» **Provided records**
□ □ □ □ □ □ □

-- ==== Sys2Proof/Safety.lean ====
section
/-! DEFINITION. The terms in which claims are made: the kind code and the body layout of each request as R182, R190 and R191
give them, when a link takes a frame, the invariants of the part (01 R1, R8, R15; 02 R23, R28; 06 R94; 08 R126; 10 R172; 11 R184),
and passes and revocations by the kilns' figures alone (06 R99, R104). -/

namespace Sys2Proof

open Sys2Proof.Machine

/-! ### Kinds and layouts (R182, R190, R191) -/

/-- The kind code of a request (R182), none for a command that is no request of its table. -/
def Instr.kind? : Instr → Option Nat
  | .ident _ => some 0x01
  | .clockRead _ => some 0x02
  | .attentionTake _ => some 0x03
  | .attentionMask _ => some 0x04
  | .lotRead _ => some 0x05
  | .lotList _ => some 0x06
  | .kilnRead _ => some 0x07
  | .stackerRead _ => some 0x08
  | .binMapRead _ => some 0x09
  | .queueRead _ => some 0x0A
  | .lotCreate _ => some 0x10
  | .lotModify _ => some 0x11
  | .lotHold _ => some 0x12
  | .lotRelease _ => some 0x13
  | .lotFinish _ => some 0x14
  | .lotRemove _ => some 0x15
  | .redryRange _ => some 0x16
  | .scheduleWrite _ => some 0x18
  | .scheduleDelete _ => some 0x19
  | .scheduleRead _ => some 0x1A
  | .speciesWrite _ => some 0x1B
  | .speciesDelete _ => some 0x1C
  | .speciesRead _ => some 0x1D
  | .sampleEnter _ => some 0x20
  | .sampleWeigh _ => some 0x21
  | .sampleRemove _ => some 0x22
  | .kilnCharge _ => some 0x24
  | .kilnStart _ => some 0x25
  | .kilnStop _ => some 0x26
  | .kilnUnload _ => some 0x27
  | .kilnSetup _ => some 0x28
  | .kilnHold _ => some 0x29
  | .kilnRelease _ => some 0x2A
  | .kilnAdvance _ => some 0x2B
  | .holdPointSet _ => some 0x2C
  | .holdPointRead _ => some 0x2D
  | .boilerCapacity _ => some 0x2E
  | .binMapWrite _ => some 0x30
  | .binMapSet _ => some 0x31
  | .stackerSetup _ => some 0x32
  | .labelRead _ => some 0x34
  | .labelRelease _ => some 0x35
  | .clearAll _ => some 0x3F
  | .kilnReport _ => some 0x40
  | .measure _ => some 0x50
  | .drop _ => some 0x51
  | .lost _ => some 0x52
  | .lineHold _ => some 0x53
  | .lineRun _ => some 0x54
  | .shadowOn _ => some 0x55
  | .shadowOff _ => some 0x56
  | .packClose _ => some 0x57
  | .unknownKind _ _ => none
  | .frameAbandoned _ _ => none
  | .byteGapTimeout _ => none
  | .lineBreak _ => none
  | .responseSent _ => none
  | .minuteEvent => none
  | .minuteCountStopped => none
  | .stepForced _ => none
  | .heatWaitAged _ => none
  | .idleClose _ => none
  | .millStop => none
  | .millStopReleased => none
  | .powerLoss => none
  | .powerOn _ _ => none
  | .resetAsserted => none
  | .resetReleased _ => none
  | .syncByte _ => none

/-- The body length of the kinds whose layout is fixed, from the field sizes of R190 and R191. -/
def fixedLength : Nat → Nat
  | 0x04 => 2
  | 0x05 => 2
  | 0x06 => 2
  | 0x07 => 2
  | 0x08 => 1
  | 0x0A => 1
  | 0x10 => 10
  | 0x11 => 14
  | 0x12 => 2
  | 0x13 => 4
  | 0x14 => 2
  | 0x15 => 2
  | 0x16 => 4
  | 0x19 => 1
  | 0x1A => 2
  | 0x1C => 1
  | 0x1D => 1
  | 0x20 => 6
  | 0x22 => 2
  | 0x25 => 1
  | 0x26 => 1
  | 0x27 => 1
  | 0x28 => 2
  | 0x29 => 1
  | 0x2A => 1
  | 0x2B => 1
  | 0x2C => 7
  | 0x2E => 2
  | 0x30 => 15
  | 0x31 => 2
  | 0x32 => 8
  | 0x34 => 2
  | 0x35 => 1
  | 0x40 => 6
  | 0x50 => 10
  | 0x51 => 1
  | 0x52 => 2
  | 0x57 => 1
  | _ => 0

/-- Whether a body's length agrees with the layout of its kind, fixed or given by the counts and text lengths it carries
(R182, check 3): SCHEDULE WRITE, SPECIES WRITE, SAMPLE WEIGH and KILN CHARGE carry counts. -/
def layoutAgrees (kind : Nat) (body : List Byte) : Bool :=
  match kind with
  | 0x18 =>
    match body with
    | _ :: len :: rest =>
      match rest[len.toNat]? with
      | some count => body.length == 3 + len.toNat + 14 * count.toNat
      | none => false
    | _ => false
  | 0x1B =>
    match body with
    | _ :: len :: _ => body.length == 5 + len.toNat
    | _ => false
  | 0x21 =>
    match body with
    | _ :: n :: _ => body.length == 2 + 3 * n.toNat
    | _ => false
  | 0x24 =>
    match body with
    | _ :: _ :: n :: _ => body.length == 3 + 2 * n.toNat
    | _ => false
  | _ => body.length == fixedLength kind

namespace Machine

/-- A frame that came in on a link and that the link takes. -/
abbrev Heard (s : State) (f : Request) (l : Link) : Prop := f.link = l ∧ s.listens l = true

/-! ### Invariants -/

/-- The pending set of a link never holds a masked class (11, R184). -/
def AttentionSound (s : State) : Prop := ∀ l, (s.port l).pending &&& (s.port l).mask = 0

/-- The grants never exceed the capacity, and they are zero while the master enable is clear (06, R94). -/
def HeatSound (s : State) : Prop := s.grantSum ≤ s.capacity ∧ (s.masterEnable = false → s.grantSum = 0)

/-- Records stand in ascending number, no number appears twice among records and reservations, and records and reserved slots
are at most 64 (01, R1). -/
def TableSound (s : State) : Prop :=
  (s.lots.map LotRecord.number).Pairwise (· < ·) ∧ s.reservations.Nodup ∧
    (∀ n ∈ s.reservations, n ∉ s.lots.map LotRecord.number) ∧ s.slotsTaken ≤ Config.lotSlots

/-- The label records queued plus the label slots reserved never exceed 16 (10, R172). -/
def LabelsSound (s : State) : Prop := s.labels.length + s.labelsReserved ≤ Config.labelSlots

/-- The tracking queue never holds more than 48 boards (08, R126). -/
def QueueSound (s : State) : Prop := s.queue.length ≤ Config.queueSlots

/-- The queued boards bound for a stacker that carry a pack number. -/
def State.boardsBound (s : State) (st : StackerNo) (n : Nat) : Nat :=
  s.queue.countP fun b => b.destination == .stacker st && b.pack == some n

/-- A pack of a number stands on a stacker, OPEN or CLOSING (09, R152). -/
def Stacker.Holds (r : Stacker) (n : Nat) : Prop :=
  (∃ p, r.openPack = some p ∧ p.number = n) ∨ ∃ c, r.closing = some c ∧ c.pack.number = n

/-- At most 48 boards, each of its own sequence number; the outstanding count of a pack, OPEN or CLOSING, is the number of its
boards in the queue; a board that carries a pack number names a pack that stands on its stacker (08, R126; 09, R162). -/
def LineSound (s : State) : Prop :=
  QueueSound s ∧ (s.queue.map Board.seq).Nodup ∧
    (∀ st p, (s.stacker st).openPack = some p → p.outstanding = s.boardsBound st p.number ∧ p.outstanding ≤ p.boards) ∧
    (∀ st c, (s.stacker st).closing = some c → c.pack.outstanding = s.boardsBound st c.pack.number) ∧
    (∀ st p c, (s.stacker st).openPack = some p → (s.stacker st).closing = some c → p.number ≠ c.pack.number) ∧
    ∀ b ∈ s.queue, ∀ n, b.pack = some n → ∃ st, b.destination = .stacker st ∧ (s.stacker st).Holds n

/-- The counter pair of a disposition (01, section 1.1). -/
def LotRecord.pair (l : LotRecord) : Disposition → Tally
  | .pass => l.passed
  | .redry => l.redry
  | .reject => l.rejected
  | .holdback => l.heldBack

/-- The measured pair is the sum of the five other pairs, in boards and in footage (01, R15). -/
def LotRecord.Balanced (l : LotRecord) : Prop :=
  l.measured.boards = l.passed.boards + l.redry.boards + l.rejected.boards + l.heldBack.boards + l.lost.boards ∧
    l.measured.footage =
      l.passed.footage + l.redry.footage + l.rejected.footage + l.heldBack.footage + l.lost.footage

/-- The queued boards of a lot with a disposition. -/
def State.inFlight (s : State) (n : Nat) (d : Disposition) : List Board :=
  s.queue.filter fun b => b.lot == n && b.disposition == d

/-- Every lot is balanced, and each pair covers the lot's boards in flight with its disposition, which a loss may still take out
of it (01, R14, R15). -/
def TalliesSound (s : State) : Prop :=
  ∀ l ∈ s.lots, l.Balanced ∧ ∀ d, (s.inFlight l.number d).length ≤ (l.pair d).boards ∧
    ((s.inFlight l.number d).map Board.footage).sum ≤ (l.pair d).footage

/-- A lot is IN_KILN exactly when its number is on a charge list; no number is on two of them, each names a record, and an EMPTY
kiln has none (01, R8). -/
def ChargesSound (s : State) : Prop :=
  (∀ l ∈ s.lots, l.state = .inKiln ↔ ∃ k, l.number ∈ (s.kiln k).charge) ∧
    (∀ j k n, n ∈ (s.kiln j).charge → n ∈ (s.kiln k).charge → j = k) ∧
    (∀ k, ∀ n ∈ (s.kiln k).charge, n ∈ s.lots.map LotRecord.number) ∧ ∀ k, (s.kiln k).state = .empty → (s.kiln k).charge = []

/-- The Lot Table with the records that name its lots: charge lists, tallies, and boards in flight only of lots that are DRIED,
PLANING or HELD (01, R1, R8, R15; 08, R126). -/
def LotsSound (s : State) : Prop :=
  TableSound s ∧ QueueSound s ∧ (s.queue.map Board.seq).Nodup ∧ ChargesSound s ∧ TalliesSound s ∧
    ∀ b ∈ s.queue, ∃ l ∈ s.lots, l.number = b.lot ∧ l.state.measurable = true

/-! ### Records within the ranges of their tables -/

/-- A step within the ranges of its table (02, section 2.1, R25, R26). -/
def ScheduleStep.InRange (t : ScheduleStep) : Prop :=
  100 ≤ t.dryBulb ∧ t.dryBulb ≤ 950 ∧ t.depression ≤ 300 ∧ t.demand ≤ 16 ∧ t.minMinutes ≤ 43200 ∧
    1 ≤ t.maxMinutes ∧ t.maxMinutes ≤ 43200 ∧ t.minMinutes ≤ t.maxMinutes ∧
    match t.exit with
    | .time => True
    | .drybulbReached => True
    | .cmcAtOrBelow v => v ≤ 2000
    | .driestAtOrAbove v => v ≤ 2000
    | .drybulbAtOrBelow v => v ≤ 950

/-- A schedule within the ranges of its table (02, section 2.1, R26). -/
def Schedule.InRange (c : Schedule) : Prop :=
  1 ≤ c.id ∧ c.id ≤ 255 ∧ c.text.length ≤ 12 ∧ (∀ b ∈ c.text, 0x20 ≤ b.toNat ∧ b.toNat ≤ 0x7E) ∧
    1 ≤ c.steps.length ∧ c.steps.length ≤ 12 ∧ ∀ t ∈ c.steps, t.InRange

/-- A species record within the ranges of its table (02, section 2.5, R33). -/
def Species.InRange (r : Species) : Prop :=
  1 ≤ r.name.length ∧ r.name.length ≤ 8 ∧ (∀ b ∈ r.name, 0x20 ≤ b.toNat ∧ b.toNat ≤ 0x7E) ∧ 500 ≤ r.fs ∧ r.fs ≤ 1500 ∧
    r.kt ≤ 50

/-! ### The store and the whole part -/

/-- At most 16 schedules, in ascending id, each within its ranges; every kiln that is not EMPTY names one of them, at a step it
has, and an EMPTY kiln names none (02, R23, R28). -/
def StoreSound (s : State) : Prop :=
  (s.schedules.map Schedule.id).Pairwise (· < ·) ∧ s.schedules.length ≤ Config.scheduleSlots ∧
    (∀ c ∈ s.schedules, c.InRange) ∧
    ∀ k, ((s.kiln k).state = .empty ↔ (s.kiln k).scheduleId = none) ∧
      ((s.kiln k).state ≠ .empty → (s.kiln k).stepIndex < s.stepCount k)

/-- Every invariant, and bin 15 mapped to REJECT (08, R143). -/
def Sound (s : State) : Prop :=
  AttentionSound s ∧ HeatSound s ∧ TableSound s ∧ LabelsSound s ∧ LineSound s ∧ LotsSound s ∧ StoreSound s ∧
    s.binMap[15] = .reject

/-! ### Heat, by the figures of the kilns alone -/

/-- What a pass sees of a waiting kiln: its grant, its demand, and whether it is aged (06, R99). -/
structure Asking where
  kiln   : KilnNo
  grant  : Nat
  demand : Nat
  aged   : Bool
deriving DecidableEq, Repr

def State.asking (s : State) (k : KilnNo) : Asking :=
  ⟨k, (s.heatOf k).grant, (s.heatOf k).request.demand?.getD 0, s.aged k⟩

/-- The kilns a pass grants, in its order: each that the units free at its point cover; an aged kiln they do not cover ends the
pass, and a kiln not aged is passed over (06, R99). -/
def servedFrom (free : Nat) : List Asking → List KilnNo
  | [] => []
  | a :: rest =>
    if a.demand - a.grant ≤ free then a.kiln :: servedFrom (free + a.grant - a.demand) rest
    else if a.aged then []
    else servedFrom free rest

/-- The order of two waiting kilns in a pass: aged before not aged; aged by wait-since and then by number; the others by number
(06, R99). -/
def State.PassesBefore (s : State) (a b : KilnNo) : Prop :=
  if s.aged a = true then s.aged b = true → s.waitSince a < s.waitSince b ∨ s.waitSince a = s.waitSince b ∧ a < b
  else s.aged b = false ∧ a < b

/-- The kilns that lose their grants, in the order given, until the excess over the capacity is gone (06, R104). -/
def revokedFrom (excess : Nat) : List (KilnNo × Nat) → List KilnNo
  | [] => []
  | (k, g) :: rest =>
    if excess = 0 then []
    else if g = 0 then revokedFrom excess rest
    else k :: revokedFrom (excess - g) rest

/-- The grants from K7 down to K0, the order of a revocation (06, R104). -/
def State.grantsDown (s : State) : List (KilnNo × Nat) := allKilns.reverse.map fun k => (k, (s.heatOf k).grant)

/-- No kiln but one has a request that the arbiter considers (06, R95). -/
abbrev OthersDoNotWait (s : State) (k : KilnNo) : Prop := ∀ j, j ≠ k → (s.heatOf j).request.since? = none

/-- Whether a command may change the step index or the elapsed minutes of a kiln although the master enable is clear before and
after it: KILN ADVANCE the HELD kiln it names, KILN UNLOAD the LOADED or FINISHED one, KILN CHARGE the EMPTY one (06, R108), CLEAR
ALL an EMPTY kiln, and a start-up with retention lost every kiln. -/
def movesStep (c : Instr) (s : State) (k : KilnNo) : Prop :=
  match c with
  | .kilnAdvance f => f.body = u8 k ∧ (s.kiln k).state = .held
  | .kilnUnload f => f.body = u8 k ∧ ((s.kiln k).state = .loaded ∨ (s.kiln k).state = .finished)
  | .kilnCharge f => f.body.head? = some (byteOf k) ∧ (s.kiln k).state = .empty
  | .clearAll _ => (s.kiln k).state = .empty
  | .powerOn held _ => (s.completionMarker && held) = false
  | .resetReleased _ => s.condition = .held .powerLost
  | _ => False

end Machine

end Sys2Proof
end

□ □ □ □ □ □ □

» **Exercise directions**
Where the data above reaches the line holding "5 + len.toNat", begin printing, and stop after the line holding "(s.lots.map LotRecord.number).Pairwise (·". Each line must be reproduced exactly, with nothing else added.

» **Response to the exercise**
    | _ :: len :: _ => body.length == 5 + len.toNat
    | _ => false
  | 0x21 =>
    match body with
    | _ :: n :: _ => body.length == 2 + 3 * n.toNat
    | _ => false
  | 0x24 =>
    match body with
    | _ :: _ :: n :: _ => body.length == 3 + 2 * n.toNat
    | _ => false
  | _ => body.length == fixedLength kind

namespace Machine

/-- A frame that came in on a link and that the link takes. -/
abbrev Heard (s : State) (f : Request) (l : Link) : Prop := f.link = l ∧ s.listens l = true

/-! ### Invariants -/

/-- The pending set of a link never holds a masked class (11, R184). -/
def AttentionSound (s : State) : Prop := ∀ l, (s.port l).pending &&& (s.port l).mask = 0

/-- The grants never exceed the capacity, and they are zero while the master enable is clear (06, R94). -/
def HeatSound (s : State) : Prop := s.grantSum ≤ s.capacity ∧ (s.masterEnable = false → s.grantSum = 0)

/-- Records stand in ascending number, no number appears twice among records and reservations, and records and reserved slots
are at most 64 (01, R1). -/
def TableSound (s : State) : Prop :=
  (s.lots.map LotRecord.number).Pairwise (· < ·) ∧ s.reservations.Nodup ∧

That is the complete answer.